The Prime Minister: There are those who say that we should never have acted. There are others who say that we should have gone all the way and removed Milosevic, but it was not possible to have that as a war aim. The UN resolution makes it quite clear that the work of the International War Crimes Tribunal stands; the tribunal does the indicting, and all member states are obliged to give it whatever support and help they can. I cannot comment on how matters will proceed except to say that we shall proceed as we have on other indicted war criminals. It is far better to have reached our present position than to have done nothing at all about Milosevic.

Dr. Norman A. Godman (Greenock and Inverclyde): Switching to the European Union, the Prime Minister made passing reference in his statement to enlargement. Given the obdurate refusal of a number of member states to agree to the reform of the common agricultural policy, how hopeful is my right hon.
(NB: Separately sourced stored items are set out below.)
-- ==== Sys2Proof/Machine/Sequencer.lean ====
section
/-! DEFINITION. The sequencer: what the machine does next, which agent's turn it is, and how an instruction's bits are
fetched and decoded (spec/00_scope.md R5, spec/44_image_decode.md R186). -/

namespace Sys2Proof.Machine

/-- What a step will do, with the state it does it to. -/
inductive Issue where
  /-- execute a decoded instruction -/
  | instruction (i : Instr) (s : State)
  /-- the host makes an access -/
  | access (c : HostCmd) (s : State)
  /-- no agent has an enabled step -/
  | nothing (s : State)
  | stuck (r : Fault)
  | refuse (r : Refusal)
deriving DecidableEq, Repr

/-- The same state with other events to come. -/
def State.withAgenda (s : State) (a : List Event) : State := { s with host := { s.host with agenda := a } }

/-- `DEC`'s turn: in BUSY it fetches the record at `CUR` and decodes it under the latched format; otherwise it has no
step (spec/44_image_decode.md R186, R191). -/
def issueDec (s : State) : Issue :=
  if s.regs.status = .busy then
    match decode (.record s.run.f) (fetchBytes s.inMem s.run.cur s.run.bsz) with
    | .ok (i, _) => .instruction i s
    | .error _ => .stuck .noBlockOperation
  else .nothing s

/-- The context a lane's selector code is read in: the latched format, and the predicate of the lane's own endpoints
(spec/30_encoding.md R79, R82).

A code outside a run is read under `F` too, and since reset `F` is unspecified until a START is accepted
(spec/10_state.md R20, R27), where the spec has no lane step that reads it: the model reads the `F` of `Run.reset`, which
is no format, and so refuses the code. DESIGN CHOICE, safe: notes/assumptions/24.md. -/
def codeCtx (k : CodeKind) (s : State) : Ctx :=
  match k with
  | .colour => .colour s.run.f (fourColour s.lane.c0 s.lane.c1)
  | .alpha => .alpha s.run.f (gradSix s.lane.a0 s.lane.a1)

/-- A lane executes one selector code. -/
def issueCode (k : CodeKind) (b : Byte) (s : State) : Issue :=
  match decode (codeCtx k s) [b] with
  | .ok (i, _) => .instruction i s
  | .error _ => .refuse .noSuchCode

/-- The host's turn. A write to `CTRL` goes to the decoder: with bit 0 = 1 it is START, with bit 0 = 0 it does nothing
(spec/10_state.md R13). -/
def issueHost (c : HostCmd) (s : State) : Issue :=
  match c with
  | .write idx v =>
    if idx = Config.regCtrl then
      match decode .ctrl (leBytes 4 v.toNat) with
      | .ok (i, _) => .instruction i s
      | .error _ => .nothing s
    else .access (.write idx v) s
  | c => .access c s

/-- What comes next: the first event of the agenda, or `DEC` when there is none. -/
def issue (s : State) : Issue :=
  match s.host.agenda with
  | [] => issueDec s
  | .dec :: rest => issueDec (s.withAgenda rest)
  | .code k b :: rest => issueCode k b (s.withAgenda rest)
  | .host c :: rest => issueHost c (s.withAgenda rest)
  | .bus b :: rest =>
    match b.byNumber s.host.regFile with
    | some c => issueHost c (s.withAgenda rest)
    | none => .refuse (.noRegisterAt b.addr)

/-- The access the host makes in the next event, by register number, whichever way it reaches the register. -/
def nextAccess (s : State) : Option HostCmd :=
  match s.host.agenda with
  | .host c :: _ => some c
  | .bus b :: _ => b.byNumber s.host.regFile
  | _ => none

/-- Write bytes at ascending offsets. -/
def writeBytes (m : Memory) (a : Nat) (bs : List Byte) : Memory :=
  match bs with
  | [] => m
  | b :: rest => writeBytes (Memory.write m a b) (a + 1) rest

/-- The state of an accepted one-block run (a 4x4 image) in format `f` whose record is `bs`, `DEC`'s turn next. -/
def launched (f : Format) (bs : List Byte) (s : State) : State :=
  { s with
    regs := { s.regs with status := .busy, err := none }
    run :=
      { f := f, w := 4, h := 4, l := BitVec.ofNat 32 bs.length, nbx := 1, nby := 1, bsz := bs.length,
        cur := 0, blkX := 0, blkY := 0 }
    inMem := writeBytes s.inMem 0 bs
    host := { s.host with agenda := .dec :: s.host.agenda, seen := false, outBefore := s.outMem } }

/-- A lane that is given one colour code in the mode `four`. -/
def laneColour (f : Format) (four : Bool) (b : Byte) (s : State) : State :=
  { s with
    run := { s.run with f := f }
    lane := { s.lane with c0 := if four then 1 else 0, c1 := 0 }
    host := { s.host with agenda := .code .colour b :: s.host.agenda } }

/-- A lane that is given one alpha code in the mode `grad6`. -/
def laneAlpha (f : Format) (grad6 : Bool) (b : Byte) (s : State) : State :=
  { s with
    run := { s.run with f := f }
    lane := { s.lane with a0 := if grad6 then 1 else 0, a1 := 0 }
    host := { s.host with agenda := .code .alpha b :: s.host.agenda } }

/-- The state in which the next step fetches exactly the word `w` (notes/assumptions/1.md): the host's write of `CTRL`,
an accepted one-block run, or a lane's selector code, as the word's context says. -/
def fetchNext (s : State) (nbits w : Nat) : State :=
  match ctxOfTable nbits w with
  | none => s
  | some .ctrl => s.withAgenda (.host (.write Config.regCtrl (BitVec.ofNat 32 w)) :: s.host.agenda)
  | some (.record f) => launched f (leBytes (Ctx.record f).size w) s
  | some (.colour f four) => laneColour f four (BitVec.ofNat 8 w) s
  | some (.alpha f grad6) => laneAlpha f grad6 (BitVec.ofNat 8 w) s

end Sys2Proof.Machine
end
Friend that we can stick to the timetable for enlargement, or, is it not the case that we are now facing the threat of a two-class membership of the EU?

The Prime Minister: Without provoking shrieks and shouts from Opposition Members I can say that we should be able to get reform of the CAP in part due to the fact that much of it will be done by qualified majority voting; otherwise, there would have been a danger that much of the reform could simply be stalled. We would have preferred more radical agricultural reform, but as a result of the reforms that we agreed at Berlin, the British consumer will be saved about £1 billion a year. The agricultural reform process is absolutely necessary for enlargement, so we will push it as hard as we can. I hope by that to avoid what would be a significant problem for us, to which my hon. Friend rightly drew attention.

Sir Teddy Taylor (Rochford and Southend, East): Does it remain the policy of the Government and their allies that the KLA terrorist organisation must be wholly disarmed? Will the Prime Minister say how on earth he intends that that should be done? As for the right hon. Gentleman's rather unusual reference to the success of the single currency, will he make it abundantly clear--true or false--that if the Labour party is successful at the next election, there will be a referendum on a single currency shortly after the election?